Stored items:
-- Opening Marker --

theorem Fits.standbyEnter (s : State) (h : Fits N s0 s) (tch : Touches.standbyEnter N) :
    Fits N s0 (standbyEnter s) := by
  obtain ⟨h_dev, k_DEV_BCR_STAT_sequence, k_DEV_MODE_transition, k_DEV_STATUS_mem_trained, k_DEV_STATUS_service_op, c_modeTo, c_reqDone, c_avsCommand, c_bcrRun⟩ := tch
  unfold Sys2Proof.Machine.standbyEnter
  repeat' first
    | with_reducible assumption
    | with_reducible apply k_DEV_BCR_STAT_sequence
    | with_reducible apply k_DEV_MODE_transition
    | with_reducible apply k_DEV_STATUS_mem_trained
    | with_reducible apply k_DEV_STATUS_service_op
    | with_reducible apply Fits.setF
    | with_reducible apply Fits.setB
    | with_reducible apply Fits.modeTo
    | with_reducible apply Fits.reqDone
    | with_reducible apply Fits.avsCommand
    | with_reducible apply Fits.bcrRun
    | (intro _)
    | with_reducible apply Fits.ite
    | dsimp only
    | split
    | (refine Fits.pair ‹_ = (_, _)› ?_)
    | (refine Fits.pair2 ‹_ = (_, _, _)› ?_)
    | with_reducible apply Fits.upd_dev

structure Touches.bootErase (N : Part → Prop) : Prop where
  c_cipErase : Touches.cipErase N
  c_zeroiseRecord : Touches.zeroiseRecord N

theorem Fits.bootErase (s : State) (h : Fits N s0 s) (tch : Touches.bootErase N) :
    Fits N s0 (bootErase s) := by
  obtain ⟨c_cipErase, c_zeroiseRecord⟩ := tch
  unfold Sys2Proof.Machine.bootErase
  repeat' first
    | with_reducible assumption
    | with_reducible apply Fits.cipErase
    | with_reducible apply Fits.zeroiseRecord
    | (intro _)
    | with_reducible apply Fits.ite
    | dsimp only
    | split
    | (refine Fits.pair ‹_ = (_, _)› ?_)
    | (refine Fits.pair2 ‹_ = (_, _, _)› ?_)

structure Touches.bootVerify (N : Part → Prop) : Prop where
  h_enc : N .enc
  k_DEV_STATUS_bcr_fail : N (.reg F.DEV_STATUS_bcr_fail.key)
  k_DEV_STATUS_cfg_default : N (.reg F.DEV_STATUS_cfg_default.key)
  k_DEV_STATUS_fw_none : N (.reg F.DEV_STATUS_fw_none.key)
  k_DEV_STATUS_fw_sec_version : N (.reg F.DEV_STATUS_fw_sec_version.key)
  k_DEV_STATUS_fw_slot : N (.reg F.DEV_STATUS_fw_slot.key)
  k_DEV_STATUS_rollback_count : N (.reg F.DEV_STATUS_rollback_count.key)
  c_evt : Touches.evt N 0x00

theorem Fits.bootVerify (s : State) (h : Fits N s0 s) (tch : Touches.bootVerify N) :
    Fits N s0 (bootVerify s).2.2 := by
  obtain ⟨h_enc, k_DEV_STATUS_bcr_fail, k_DEV_STATUS_cfg_default, k_DEV_STATUS_fw_none, k_DEV_STATUS_fw_sec_version, k_DEV_STATUS_fw_slot, k_DEV_STATUS_rollback_count, c_evt⟩ := tch
  unfold Sys2Proof.Machine.bootVerify
  repeat' first
    | with_reducible assumption
    | with_reducible apply k_DEV_STATUS_bcr_fail
    | with_reducible apply k_DEV_STATUS_cfg_default
    | with_reducible apply k_DEV_STATUS_fw_none
    | with_reducible apply k_DEV_STATUS_fw_sec_version
    | with_reducible apply k_DEV_STATUS_fw_slot
    | with_reducible apply k_DEV_STATUS_rollback_count
    | with_reducible apply Fits.setF
    | with_reducible apply Fits.setB
    | with_reducible apply Fits.evt
    | (intro _)
    | with_reducible apply Fits.ite
    | dsimp only
    | split
    | (refine Fits.pair ‹_ = (_, _)› ?_)
    | (refine Fits.pair2 ‹_ = (_, _, _)› ?_)
    | with_reducible apply Fits.upd_enc

structure Touches.bootRun (N : Part → Prop) : Prop where
  h_dev : N .dev
  k_DEV_STATUS_refclk_ok : N (.reg F.DEV_STATUS_refclk_ok.key)
  c_zeroisedEnter : Touches.zeroisedEnter N
  c_encReport : Touches.encReport N
  c_safeEnter : Touches.safeEnter N
  c_standbyEnter : Touches.standbyEnter N
  c_bootErase : Touches.bootErase N
  c_bootVerify : Touches.bootVerify N

theorem Fits.bootRun (s : State) (h : Fits N s0 s) (tch : Touches.bootRun N) :
    Fits N s0 (bootRun s) := by
  obtain ⟨h_dev, k_DEV_STATUS_refclk_ok, c_zeroisedEnter, c_encReport, c_safeEnter, c_standbyEnter, c_bootErase, c_bootVerify⟩ := tch
  unfold Sys2Proof.Machine.bootRun
  repeat' first
    | with_reducible assumption
    | with_reducible apply k_DEV_STATUS_refclk_ok
    | with_reducible apply Fits.setB
    | with_reducible apply Fits.zeroisedEnter
    | with_reducible apply Fits.encReport
    | with_reducible apply Fits.safeEnter
    | with_reducible apply Fits.standbyEnter
    | with_reducible apply Fits.bootErase
    | with_reducible apply Fits.bootVerify
    | (intro _)
    | with_reducible apply Fits.ite
    | dsimp only
    | split
    | (refine Fits.pair ‹_ = (_, _)› ?_)
    | (refine Fits.pair2 ‹_ = (_, _, _)› ?_)
    | with_reducible apply Fits.upd_dev

structure Touches.boot (N : Part → Prop) : Prop where
  c_bootRun : Touches.bootRun N

theorem Fits.boot (s : State) (h : Fits N s0 s) (tch : Touches.boot N) :
    Fits N s0 (boot s) := by
  obtain ⟨c_bootRun⟩ := tch
  unfold Sys2Proof.Machine.boot
  repeat' first
    | with_reducible assumption
    | with_reducible apply Fits.bootRun
    | (intro _)
    | with_reducible apply Fits.ite
    | dsimp only
    | split
    | (refine Fits.pair ‹_ = (_, _)› ?_)
    | (refine Fits.pair2 ‹_ = (_, _, _)› ?_)

structure Touches.recoveryDo (N : Part → Prop) : Prop where
  h_dev : N .dev
  c_resetWrite : Touches.resetWrite N

theorem Fits.recoveryDo (r : Recovery) (s : State) (h : Fits N s0 s) (tch : Touches.recoveryDo N) :
    Fits N s0 (recoveryDo r s) := by
  obtain ⟨h_dev, c_resetWrite⟩ := tch
  unfold Sys2Proof.Machine.recoveryDo
  repeat' first
    | with_reducible assumption
    | with_reducible apply Fits.resetWrite
    | with_reducible apply Fits.foldlPair
    | with_reducible apply Fits.foldl
    | (intro _)
    | with_reducible apply Fits.ite
    | dsimp only
    | split
    | (refine Fits.pair ‹_ = (_, _)› ?_)
    | (refine Fits.pair2 ‹_ = (_, _, _)› ?_)
    | with_reducible apply Fits.upd_dev

structure Touches.recoveryWord (N : Part → Prop) : Prop where
  h_dev : N .dev
  c_mbxTx : Touches.mbxTx N 1
  c_mbxRx : Touches.mbxRx N 0
  c_recoveryDo : Touches.recoveryDo N

theorem Fits.recoveryWord (s : State) (h : Fits N s0 s) (tch : Touches.recoveryWord N) :
    Fits N s0 (recoveryWord s) := by
  obtain ⟨h_dev, c_mbxTx, c_mbxRx, c_recoveryDo⟩ := tch
  unfold Sys2Proof.Machine.recoveryWord
  repeat' first
    | with_reducible assumption
    | with_reducible apply Fits.mbxTx
    | with_reducible apply Fits.mbxRx
    | with_reducible apply Fits.recoveryDo
    | with_reducible apply Fits.forEach
    | (intro _)
    | with_reducible apply Fits.ite
    | dsimp only
    | split
    | (refine Fits.pair ‹_ = (_, _)› ?_)
    | (refine Fits.pair2 ‹_ = (_, _, _)› ?_)
    | with_reducible apply Fits.upd_dev

structure Touches.recoveryServe (N : Part → Prop) : Prop where
  c_recoveryWord : Touches.recoveryWord N

theorem Fits.recoveryServe (s : State) (h : Fits N s0 s) (tch : Touches.recoveryServe N) :
    Fits N s0 (recoveryServe s) := by
  obtain ⟨c_recoveryWord⟩ := tch
  unfold Sys2Proof.Machine.recoveryServe
  repeat' first
    | with_reducible assumption
    | with_reducible apply Fits.recoveryWord
    | with_reducible apply Fits.forEach
    | (intro _)
    | with_reducible apply Fits.ite
    | dsimp only
    | split
    | (refine Fits.pair ‹_ = (_, _)› ?_)
    | (refine Fits.pair2 ‹_ = (_, _, _)› ?_)

structure Touches.execPorstRelease (N : Part → Prop) : Prop where
  c_porstRelease : Touches.porstRelease N
  c_boot : Touches.boot N

theorem FitsOut.execPorstRelease (s : State) (h : Fits N s0 s) (tch : Touches.execPorstRelease N) :
    FitsOut N s0 (execPorstRelease s) := by
  obtain ⟨c_porstRelease, c_boot⟩ := tch
  unfold Sys2Proof.Machine.execPorstRelease
  repeat' first
    | with_reducible assumption
    | with_reducible apply Fits.porstRelease
    | with_reducible apply Fits.boot
    | with_reducible apply FitsOut.ite
    | with_reducible apply FitsOut.next
    | with_reducible apply FitsOut.fault
    | (intro _)
    | with_reducible apply Fits.ite
    | dsimp only
    | split
    | (refine Fits.pair ‹_ = (_, _)› ?_)
    | (refine Fits.pair2 ‹_ = (_, _, _)› ?_)

structure Touches.execBcrWaitUs (N : Part → Prop) : Prop where
  c_bcrResume : Touches.bcrResume N
  c_boot : Touches.boot N

theorem FitsOut.execBcrWaitUs (s : State) (h : Fits N s0 s) (tch : Touches.execBcrWaitUs N) :
    FitsOut N s0 (execBcrWaitUs s) := by
  obtain ⟨c_bcrResume, c_boot⟩ := tch
  unfold Sys2Proof.Machine.execBcrWaitUs
  repeat' first
    | with_reducible assumption
    | with_reducible apply Fits.bcrResume
    | with_reducible apply Fits.boot
    | with_reducible apply FitsOut.ite
    | with_reducible apply FitsOut.next
    | with_reducible apply FitsOut.fault
    | (intro _)
    | with_reducible apply Fits.ite
    | dsimp only
    | split
    | (refine Fits.pair ‹_ = (_, _)› ?_)
    | (refine Fits.pair2 ‹_ = (_, _, _)› ?_)

structure Touches.execDevReset (N : Part → Prop) : Prop where
  c_resetWrite : Touches.resetWrite N
  c_boot : Touches.boot N

theorem FitsOut.execDevReset (m : Master) (key : BitVec 16) (s : State) (h : Fits N s0 s) (tch : Touches.execDevReset N) :
    FitsOut N s0 (execDevReset m key s) := by
  obtain ⟨c_resetWrite, c_boot⟩ := tch
  unfold Sys2Proof.Machine.execDevReset
  repeat' first
    | with_reducible assumption
    | with_reducible apply Fits.resetWrite
    | with_reducible apply Fits.boot
    | with_reducible apply FitsOut.ite
    | with_reducible apply FitsOut.next
    | with_reducible apply FitsOut.fault
    | (intro _)
    | with_reducible apply Fits.ite
    | dsimp only
    | split
    | (refine Fits.pair ‹_ = (_, _)› ?_)
    | (refine Fits.pair2 ‹_ = (_, _, _)› ?_)

structure Touches.execEnclaveWatchdogExpiry (N : Part → Prop) : Prop where
  k_DEV_RESET_CAUSE_enclave_fault : N (.reg F.DEV_RESET_CAUSE_enclave_fault.key)
  c_deviceReset : Touches.deviceReset N
  c_boot : Touches.boot N

theorem FitsOut.execEnclaveWatchdogExpiry (s : State) (h : Fits N s0 s) (tch : Touches.execEnclaveWatchdogExpiry N) :
    FitsOut N s0 (execEnclaveWatchdogExpiry s) := by
  obtain ⟨k_DEV_RESET_CAUSE_enclave_fault, c_deviceReset, c_boot⟩ := tch
  unfold Sys2Proof.Machine.execEnclaveWatchdogExpiry
  repeat' first
    | with_reducible assumption
    | with_reducible apply k_DEV_RESET_CAUSE_enclave_fault
    | with_reducible apply Fits.setB
    | with_reducible apply Fits.deviceReset
    | with_reducible apply Fits.boot
    | with_reducible apply FitsOut.ite
    | with_reducible apply FitsOut.next
    | with_reducible apply FitsOut.fault
    | (intro _)
    | with_reducible apply Fits.ite
    | dsimp only
    | split
    | (refine Fits.pair ‹_ = (_, _)› ?_)
    | (refine Fits.pair2 ‹_ = (_, _, _)› ?_)

structure Touches.execWakeNWake (N : Part → Prop) : Prop where
  c_dormantWake : Touches.dormantWake N
  c_boot : Touches.boot N

theorem FitsOut.execWakeNWake (s : State) (h : Fits N s0 s) (tch : Touches.execWakeNWake N) :
    FitsOut N s0 (execWakeNWake s) := by
  obtain ⟨c_dormantWake, c_boot⟩ := tch
  unfold Sys2Proof.Machine.execWakeNWake
  repeat' first
    | with_reducible assumption
    | with_reducible apply Fits.dormantWake
    | with_reducible apply Fits.boot
    | with_reducible apply FitsOut.ite
    | with_reducible apply FitsOut.next
    | with_reducible apply FitsOut.fault
    | (intro _)
    | with_reducible apply Fits.ite
    | dsimp only
    | split
    | (refine Fits.pair ‹_ = (_, _)› ?_)
    | (refine Fits.pair2 ‹_ = (_, _, _)› ?_)

structure Touches.spiAnyWake (N : Part → Prop) : Prop where
  c_dormantWake : Touches.dormantWake N

theorem Fits.spiAnyWake (s : State) (h : Fits N s0 s) (tch : Touches.spiAnyWake N) :
    Fits N s0 (spiAnyWake s) := by
  obtain ⟨c_dormantWake⟩ := tch
  unfold Sys2Proof.Machine.spiAnyWake
  repeat' first
    | with_reducible assumption
    | with_reducible apply Fits.dormantWake
    | (intro _)
    | with_reducible apply Fits.ite
    | dsimp only
    | split
    | (refine Fits.pair ‹_ = (_, _)› ?_)
    | (refine Fits.pair2 ‹_ = (_, _, _)› ?_)

structure Touches.execSpiAccessWake (N : Part → Prop) : Prop where
  c_boot : Touches.boot N
  c_spiAnyWake : Touches.spiAnyWake N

-- Closing Marker --

• YOUR ASSIGNMENT
Would you copy out each line of the records above where the word "recoveryServe" occurs?

• FINAL ANSWER
structure Touches.recoveryServe (N : Part → Prop) : Prop where
theorem Fits.recoveryServe (s : State) (h : Fits N s0 s) (tch : Touches.recoveryServe N) :
    Fits N s0 (recoveryServe s) := by
  unfold Sys2Proof.Machine.recoveryServe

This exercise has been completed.